-- ==== Sys2Proof/Machine/Log.lean ====
section
/-! DEFINITION. The event log (R385–R388): its flash, its windfall record, reading and copying records, OP_MS. -/

namespace Sys2Proof.Machine

/-- The service area in lane DRAM, by byte offset from 0x10_0000_0000, and its size (R390). -/
def svcArea : Nat := 0x780000000
def svcBytes : Nat := 0x80000000

/-- The flash keeps the stone for ever and the last 1,048,576 records after it (R387). -/
def logKeep (rs : List LogRec) : List LogRec :=
  let rind := rs.filter (fun r => decide (65536 ≤ r.seq))
  rs.filter (fun r => decide (r.seq < 65536)) ++ rind.drop (rind.length - 1048576)

/-- Show the newest record written and the oldest of the rind. -/
def Lane.logShow (l : Lane) : Lane :=
  let l1 := match l.log.flash.getLast? with
    | some r => l.set64 Reg.LOG_HEAD_LO Reg.LOG_HEAD_HI r.seq
    | none => l
  match l.log.flash.find? (fun r => decide (65536 ≤ r.seq)) with
  | some r => l1.set64 Reg.LOG_RIND_OLD_LO Reg.LOG_RIND_OLD_HI r.seq
  | none => l1

/-- The first `n` buffered records reach flash (R387). -/
def Lane.logFlash (l : Lane) (n : Nat) : Lane :=
  Lane.logShow { l with log := { l.log with buf := l.log.buf.drop n, flash := logKeep (l.log.flash ++ l.log.buf.take n) } }

/-- Space returns in the buffer: one LOG_WINDFALL record with the number dropped is entered (R388). -/
def Lane.logWindfall (l : Lane) : Lane :=
  if l.log.dropped = 0 ∨ 1024 ≤ l.log.buf.length then l
  else
    let n := l.log.dropped
    let l1 := { l with log := { l.log with dropped := 0 } }
    (l1.log1 0x88 0 0x010E [(4, n)]).ev recPage 4

/-- GO or COPY starts a request (R387). -/
def Lane.logRead (l : Lane) (copy : Bool) (seat : Nat) : Lane :=
  if l.log.rd.isSome then l
  else
    let l1 := (l.set F.LOG_RD_STAT.BUSY 1).set F.LOG_RD_STAT.ERR 0
    { l1 with log := { l1.log with rd := some (copy, seat) } }

/-- A record that the log holds. -/
def Lane.logHeld (l : Lane) (seq : Nat) : Option LogRec := l.log.flash.find? (fun r => r.seq == seq)

/-- The records held from a SEQ on, up to `n`. -/
def Lane.logRun (l : Lane) : Nat → Nat → List LogRec
  | 0, _ => []
  | n + 1, seq => match l.logHeld seq with | some r => r :: l.logRun n (seq + 1) | none => []

/-- A seat's request fails with a code. -/
def Lane.logFail (l : Lane) (code seat : Nat) : Lane := (l.set F.LOG_RD_STAT.ERR 1).err recPage code seat Reg.LOG_RD_CTRL

/-- The request in progress ends: the record in LOG_RD_DATA, or the records in the service area (R387). -/
def Lane.logDone (l : Lane) : Lane :=
  match l.log.rd with
  | none => l
  | some (copy, seat) =>
    let seq := l.get64 Reg.LOG_RD_SEQ_LO Reg.LOG_RD_SEQ_HI
    let l0 := (Lane.set { l with log := { l.log with rd := none } } F.LOG_RD_STAT.BUSY 0).ev recPage 5
    if copy then
      let n := l.get F.LOG_RD_CTRL.COUNT
      let dst := (l.rd Reg.LOG_RD_DST_LO).toNat + l.get F.LOG_RD_DST_HI.ADDR * 2 ^ 32
      let off := dst - 0x1000000000
      if dst < 0x1000000000 ∨ off < svcArea ∨ svcArea + svcBytes < off + 64 * n then (l0.set F.LOG_RD_STAT.DONE_N 0).logFail 0x42 seat
      else
        let rs := l.logRun n seq
        let l1 : Lane := { l0 with dram := putList l0.dram off (rs.map LogRec.bytes).flatten }
        let l2 := l1.set F.LOG_RD_STAT.DONE_N rs.length
        if rs.length < n then l2.logFail 0x41 seat else l2
    else match l.logHeld seq with
      | some r =>
        let bs := r.bytes
        (List.range 16).foldl (fun m k => m.wr (Reg.LOG_RD_DATA k) (word (leVal ((bs.drop (4 * k)).take 4)))) (l0.set F.LOG_RD_STAT.DONE_N 1)
      | none => (l0.set F.LOG_RD_STAT.DONE_N 0).logFail 0x41 seat

/-- The running OP_MS. -/
def Lane.opMs (l : Lane) : Nat := l.get64 Reg.LOG_OPMS_LO Reg.LOG_OPMS_HI

/-- Every 60 s OP_MS is rewritten in flash (R385). -/
def Lane.opRewrite (l : Lane) : Lane := { l with log := { l.log with opFlash := l.opMs } }

end Sys2Proof.Machine
end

Your goal:
Start at the first line of the entries and stop at the line with "if l.log.dropped = 0". Retype each of those lines exactly, both ends included.

Response:
-- ==== Sys2Proof/Machine/Log.lean ====
section
/-! DEFINITION. The event log (R385–R388): its flash, its windfall record, reading and copying records, OP_MS. -/

namespace Sys2Proof.Machine

/-- The service area in lane DRAM, by byte offset from 0x10_0000_0000, and its size (R390). -/
def svcArea : Nat := 0x780000000
def svcBytes : Nat := 0x80000000

/-- The flash keeps the stone for ever and the last 1,048,576 records after it (R387). -/
def logKeep (rs : List LogRec) : List LogRec :=
  let rind := rs.filter (fun r => decide (65536 ≤ r.seq))
  rs.filter (fun r => decide (r.seq < 65536)) ++ rind.drop (rind.length - 1048576)

/-- Show the newest record written and the oldest of the rind. -/
def Lane.logShow (l : Lane) : Lane :=
  let l1 := match l.log.flash.getLast? with
    | some r => l.set64 Reg.LOG_HEAD_LO Reg.LOG_HEAD_HI r.seq
    | none => l
  match l.log.flash.find? (fun r => decide (65536 ≤ r.seq)) with
  | some r => l1.set64 Reg.LOG_RIND_OLD_LO Reg.LOG_RIND_OLD_HI r.seq
  | none => l1

/-- The first `n` buffered records reach flash (R387). -/
def Lane.logFlash (l : Lane) (n : Nat) : Lane :=
  Lane.logShow { l with log := { l.log with buf := l.log.buf.drop n, flash := logKeep (l.log.flash ++ l.log.buf.take n) } }

/-- Space returns in the buffer: one LOG_WINDFALL record with the number dropped is entered (R388). -/
def Lane.logWindfall (l : Lane) : Lane :=
  if l.log.dropped = 0 ∨ 1024 ≤ l.log.buf.length then l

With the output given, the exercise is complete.